Notions / Concepts
1. La vieillesse vue par 3 philosophes :
Cicéron (106-43 avant JC) : Savoir vieillir fut écrit en - 45. Cicéron a 61 ans, il vient de perdre sa fille Tullia.
Retiré de la vie politique il se voue aux études désintéressées et publie de nombreux livres qui introduisent la
philosophie grecque (stoïcienne essentiellement) à Rome.
Extrait « Tous ceux qui ne puisent pas en eux les ressources nécessaires pour vivre dans le bonheur, trouveront
exécrables tous les âges de la vie. Mais quiconque sait tirer de lui-même l'essentiel ne saurait juger mauvaises les
nécessités de la nature. Et la vieillesse assurément en fait partie.... Retenez que nous sommes sages si nous
suivons la nature... c'est le meilleur des guides. Il ne serait d'ailleurs pas vraisemblable qu'ayant si bien agencé
les autres périodes de la vie, elle ait bâclé le dernier acte comme l'aurait fait un poète sans talent. Il fallait
seulement qu'il y ait une fin... A tout cela, le sage doit consentir paisiblement. »

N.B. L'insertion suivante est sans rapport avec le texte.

/-- Before an access that is performed at the home, the core writes back its own dirty bytes of the line, a guarded one among them,
and keeps no byte of it, so that the accesses of one lane to one word keep their order (R181, R190; log 49). -/
def Iss.homeward (h : Hw) (s : Iss) (a : Acc) : Hw :=
  match a.loc with
  | .mem pa =>
    let ctx := Iss.lineCtx h s a
    let h := match Iss.guardOf h s a.va a.size with
      | some u => h.writeBackLine s.core (guardCtx u) (lineOf pa)
      | none => h
    if (h.l1 s.core ctx (lineOf pa)).valid = 0#128 then h
    else (h.writeBackLine s.core ctx (lineOf pa)).setL1 s.core ctx (lineOf pa) L1Line.empty
  | _ => h

/-- A .flg or .acq load of one lane: at the home, or beyond it (Table 7.4). -/
def Iss.readHome (h : Hw) (e : Env) (s : Iss) (sys : Bool) (a : Acc) : Hw × List Byte :=
  let h := Iss.homeward h s a
  match a.loc with
  | .mem pa => (h.atHome (Iss.homeReq h s a (farOf a.leaf pa sys false)) pa false, h.overGuard s a pa (h.homeBytes e pa a.size))
  | _ => Iss.readD h e s a

/-- Key of a guarded word's release record: the guarded word is not the ordinary one (R110). -/
def guardKey (u word : Nat) : Nat := word + 2 ^ 52 * (u + 1)

/-- Words of a place that release records are attached to. -/
def recWords (fn : Nat) (l : Loc) (n : Nat) : List RecAt :=
  match l with
  | .mem pa => (wordsOf pa n).map fun w => .mem w
  | .scr core off => (wordsOf off n).map fun w => .scr fn core w
  | .alias_ _ => []

/-- Where the release records of an access's words are attached. -/
def Iss.recSites (h : Hw) (s : Iss) (a : Acc) : List RecAt :=
  match a.loc, Iss.guardOf h s a.va a.size with
  | .mem pa, some u => (wordsOf pa a.size).map fun w => .mem (guardKey u w)
  | l, _ => recWords s.fn l a.size

/-- The records of the words an access reads: a guarded word's if it has one. -/
def Iss.recsOf (h : Hw) (s : Iss) (a : Acc) : List RelRec :=
  ((Iss.recSites h s a).zip (recWords s.fn a.loc a.size)).filterMap fun x => (h.recAt x.1).or (h.recAt x.2)

/-- Tiles a warp's stores leave converting: the declared outputs of its routine or exact kernel (R93). -/
def Hw.declared (h : Hw) (b : Block) : List Nat :=
  match h.grid? b.grid with
  | none => []
  | some g => g.outs.map (·.1) ++ (match g.unit with
    | some u => (match Tab.find? h.units u with | some x => x.tiles | none => [])
    | none => [])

Sénèque (4-65) : Précepteur de Néron qui le condamna à mort. Diderot, le fondateur de l'encyclopédie au
XVIIIe siècle, l’a appelé « le précepteur du genre humain ».
Extrait de lettre à Lucilius : « Ce n'est plus au nombre de mes années, à un corps usé comme le mien, que
convient le nom de vieillesse; il désigne l'affaiblissement de l'être, et non sa dissolution. Rangez-moi, je vous prie,
parmi les décrépits et les agonisants. Et pourtant, je m'en félicite auprès de vous, les injures du temps ne se font
pas sentir en moi à l'âme comme au corps; je n'ai de vieilli que les vices et leurs organes. Mon âme est pleine
de vigueur, et ravie de n'avoir presque plus rien de commun avec le corps; elle se sent en partie délivrée de
son fardeau; elle triomphe, elle me donne un démenti sur ma vieillesse; c'est pour elle la fleur de l'âge. Il faut bien
l'en croire : laissons-la jouir de son bonheur. »
Montaigne (1533-1592) : Dans la vieillesse, les plaisirs du corps conservent leur place. Les avantages que
constituent : l’oisiveté (les loisirs), la liberté, la cessation de ce qu’il appelle « l’embesognement » qui est le fait de
la jeunesse, sont appréciés. Montaigne aimait trop la vie pour louer la vieillesse. Il se contente de la positiver.
Il faut savoir goûter le présent comme il est, non l’anéantir par des projets insensés. La raréfaction des moments
de santé va de pair avec une appréciation et une véritable jouissance de ces moments.... « Le corps a une grande
part à notre être, il y tient un grand rang […]. Ceux qui veulent déprendre nos deux pièces principales ( le corps et
l’esprit) et les séquestrer l’une de l’autre, ils ont tort. »
La vieillesse est un remède contre l’hypertrophie de l’esprit, hypertrophie qui peut mener, selon Montaigne, à un
véritable ressentiment contre le corps, voire même à la folie paranoïaque. Au vieillard et à lui seul il est donné de
vivre un rapport équilibré au corps : « Il faut ordonner à l’âme non de se tirer à quartier, de s’entretenir à part, de
mépriser et d’abandonner le corps ..., mais de se rallier à lui, de l’embrasser, le chérir, le contrôler, le conseiller et
ramener quand il se fourvoie, l’épouser en somme et lui servir de mari ». La vieillesse est ainsi l’âge où nous vivons
l’intégralité de notre condition d’homme, et non seulement une partie tronquée de cette condition.